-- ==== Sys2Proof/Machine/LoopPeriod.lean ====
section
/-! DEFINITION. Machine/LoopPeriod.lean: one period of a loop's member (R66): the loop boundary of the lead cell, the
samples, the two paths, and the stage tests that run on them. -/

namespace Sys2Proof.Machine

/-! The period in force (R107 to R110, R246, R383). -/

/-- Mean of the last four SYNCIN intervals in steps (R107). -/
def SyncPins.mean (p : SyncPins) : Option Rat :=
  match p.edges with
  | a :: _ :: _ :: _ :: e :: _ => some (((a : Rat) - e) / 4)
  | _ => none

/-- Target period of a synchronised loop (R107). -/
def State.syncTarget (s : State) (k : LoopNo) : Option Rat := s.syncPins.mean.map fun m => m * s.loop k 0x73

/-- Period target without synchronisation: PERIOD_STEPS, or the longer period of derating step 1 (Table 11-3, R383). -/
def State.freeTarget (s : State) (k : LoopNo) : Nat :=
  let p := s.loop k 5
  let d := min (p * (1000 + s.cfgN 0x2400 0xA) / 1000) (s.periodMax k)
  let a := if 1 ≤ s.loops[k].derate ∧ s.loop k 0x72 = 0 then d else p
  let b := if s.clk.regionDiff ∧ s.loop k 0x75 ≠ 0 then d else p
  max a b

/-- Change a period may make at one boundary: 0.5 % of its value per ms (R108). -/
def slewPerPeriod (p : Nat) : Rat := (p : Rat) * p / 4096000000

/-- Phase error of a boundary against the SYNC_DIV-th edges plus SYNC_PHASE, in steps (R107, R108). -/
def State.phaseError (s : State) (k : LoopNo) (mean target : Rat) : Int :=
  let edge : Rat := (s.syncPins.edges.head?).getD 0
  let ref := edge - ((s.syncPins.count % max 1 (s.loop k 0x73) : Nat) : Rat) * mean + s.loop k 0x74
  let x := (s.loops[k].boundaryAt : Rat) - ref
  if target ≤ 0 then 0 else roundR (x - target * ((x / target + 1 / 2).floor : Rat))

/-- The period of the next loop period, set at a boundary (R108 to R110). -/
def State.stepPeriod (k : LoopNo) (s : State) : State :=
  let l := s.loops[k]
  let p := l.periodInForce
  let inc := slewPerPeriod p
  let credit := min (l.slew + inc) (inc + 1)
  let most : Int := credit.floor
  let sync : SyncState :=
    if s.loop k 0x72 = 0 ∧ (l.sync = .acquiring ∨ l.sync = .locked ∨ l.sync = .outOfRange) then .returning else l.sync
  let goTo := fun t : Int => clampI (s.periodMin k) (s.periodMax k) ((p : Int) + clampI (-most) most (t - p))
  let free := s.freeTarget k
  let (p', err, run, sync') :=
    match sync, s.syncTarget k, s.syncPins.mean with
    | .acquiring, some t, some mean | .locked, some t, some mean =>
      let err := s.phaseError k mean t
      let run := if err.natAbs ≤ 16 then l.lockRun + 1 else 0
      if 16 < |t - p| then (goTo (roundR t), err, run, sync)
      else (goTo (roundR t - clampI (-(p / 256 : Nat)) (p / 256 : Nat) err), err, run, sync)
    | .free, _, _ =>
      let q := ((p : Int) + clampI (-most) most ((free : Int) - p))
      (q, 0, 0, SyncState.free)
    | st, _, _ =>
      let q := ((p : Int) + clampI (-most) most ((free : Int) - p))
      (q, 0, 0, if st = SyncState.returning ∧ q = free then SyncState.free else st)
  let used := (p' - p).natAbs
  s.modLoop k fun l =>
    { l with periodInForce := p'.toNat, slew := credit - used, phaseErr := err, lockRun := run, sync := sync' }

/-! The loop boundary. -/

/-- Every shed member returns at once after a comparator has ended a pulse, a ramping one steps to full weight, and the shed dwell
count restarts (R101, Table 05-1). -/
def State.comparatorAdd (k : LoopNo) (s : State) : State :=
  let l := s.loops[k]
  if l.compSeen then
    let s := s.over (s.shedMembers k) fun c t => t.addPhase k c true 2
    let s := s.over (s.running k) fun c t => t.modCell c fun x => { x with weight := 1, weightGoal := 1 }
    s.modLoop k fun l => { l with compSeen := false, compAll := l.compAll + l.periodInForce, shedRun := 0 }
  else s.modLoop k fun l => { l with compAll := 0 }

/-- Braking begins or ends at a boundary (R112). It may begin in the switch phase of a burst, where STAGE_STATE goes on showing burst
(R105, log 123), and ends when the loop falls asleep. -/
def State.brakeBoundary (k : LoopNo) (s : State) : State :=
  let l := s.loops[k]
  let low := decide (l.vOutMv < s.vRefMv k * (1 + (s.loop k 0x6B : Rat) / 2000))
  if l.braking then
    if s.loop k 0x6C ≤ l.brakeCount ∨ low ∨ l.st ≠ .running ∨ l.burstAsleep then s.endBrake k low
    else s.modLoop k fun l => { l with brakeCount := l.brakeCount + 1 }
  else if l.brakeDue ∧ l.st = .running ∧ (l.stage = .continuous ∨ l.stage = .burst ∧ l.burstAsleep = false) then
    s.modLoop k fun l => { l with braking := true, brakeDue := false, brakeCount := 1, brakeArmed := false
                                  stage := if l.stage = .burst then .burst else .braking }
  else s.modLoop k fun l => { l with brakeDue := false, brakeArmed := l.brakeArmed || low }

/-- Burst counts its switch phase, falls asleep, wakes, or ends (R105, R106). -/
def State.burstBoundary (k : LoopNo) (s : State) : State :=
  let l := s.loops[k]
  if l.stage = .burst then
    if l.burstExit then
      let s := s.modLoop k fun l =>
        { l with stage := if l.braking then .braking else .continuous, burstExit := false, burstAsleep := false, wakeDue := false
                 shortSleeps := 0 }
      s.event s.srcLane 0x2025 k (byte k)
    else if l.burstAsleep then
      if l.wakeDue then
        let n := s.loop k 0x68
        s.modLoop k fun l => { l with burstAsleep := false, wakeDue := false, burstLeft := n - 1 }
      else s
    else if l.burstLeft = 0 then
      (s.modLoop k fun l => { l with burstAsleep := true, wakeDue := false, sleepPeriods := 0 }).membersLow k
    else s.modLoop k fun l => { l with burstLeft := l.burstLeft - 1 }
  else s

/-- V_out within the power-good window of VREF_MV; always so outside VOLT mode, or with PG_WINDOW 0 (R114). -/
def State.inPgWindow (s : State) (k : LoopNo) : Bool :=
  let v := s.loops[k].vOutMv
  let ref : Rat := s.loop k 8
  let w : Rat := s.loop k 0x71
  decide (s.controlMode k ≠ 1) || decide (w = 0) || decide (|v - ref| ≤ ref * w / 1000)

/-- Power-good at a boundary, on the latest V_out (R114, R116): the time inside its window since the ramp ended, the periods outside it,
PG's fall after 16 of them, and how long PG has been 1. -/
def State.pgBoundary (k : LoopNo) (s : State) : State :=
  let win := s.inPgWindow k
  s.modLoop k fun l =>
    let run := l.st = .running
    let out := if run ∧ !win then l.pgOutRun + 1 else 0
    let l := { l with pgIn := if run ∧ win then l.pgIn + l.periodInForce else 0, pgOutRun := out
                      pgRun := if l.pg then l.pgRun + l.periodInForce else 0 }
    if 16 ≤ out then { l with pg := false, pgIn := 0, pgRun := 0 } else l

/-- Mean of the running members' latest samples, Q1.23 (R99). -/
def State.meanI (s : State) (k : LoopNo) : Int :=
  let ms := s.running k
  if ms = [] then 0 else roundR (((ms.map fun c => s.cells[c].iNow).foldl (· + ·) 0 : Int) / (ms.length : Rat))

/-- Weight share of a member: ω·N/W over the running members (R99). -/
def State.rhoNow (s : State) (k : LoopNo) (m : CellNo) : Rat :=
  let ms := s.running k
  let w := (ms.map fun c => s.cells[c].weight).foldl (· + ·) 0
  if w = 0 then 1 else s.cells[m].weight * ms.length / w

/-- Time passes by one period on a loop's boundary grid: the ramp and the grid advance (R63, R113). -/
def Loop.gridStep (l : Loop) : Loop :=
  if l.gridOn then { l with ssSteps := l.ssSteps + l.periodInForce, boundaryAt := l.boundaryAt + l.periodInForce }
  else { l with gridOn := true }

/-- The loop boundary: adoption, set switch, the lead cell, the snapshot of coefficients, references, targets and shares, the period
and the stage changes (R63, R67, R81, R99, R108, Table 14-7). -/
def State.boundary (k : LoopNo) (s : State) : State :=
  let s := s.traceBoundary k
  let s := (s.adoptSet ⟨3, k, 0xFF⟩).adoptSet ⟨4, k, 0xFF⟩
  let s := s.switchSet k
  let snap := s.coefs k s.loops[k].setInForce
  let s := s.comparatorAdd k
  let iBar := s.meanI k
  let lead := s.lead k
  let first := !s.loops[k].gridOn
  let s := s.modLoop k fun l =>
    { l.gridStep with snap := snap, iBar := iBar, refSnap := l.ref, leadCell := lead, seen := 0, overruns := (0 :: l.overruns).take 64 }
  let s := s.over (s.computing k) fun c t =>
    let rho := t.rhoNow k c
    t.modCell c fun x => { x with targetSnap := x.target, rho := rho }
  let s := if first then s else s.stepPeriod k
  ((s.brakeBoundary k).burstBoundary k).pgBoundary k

#### What you are asked to do
In the material above, each line with the word "pgOutRun" should be copied.

#### Completed task
    let out := if run ∧ !win then l.pgOutRun + 1 else 0
    let l := { l with pgIn := if run ∧ win then l.pgIn + l.periodInForce else 0, pgOutRun := out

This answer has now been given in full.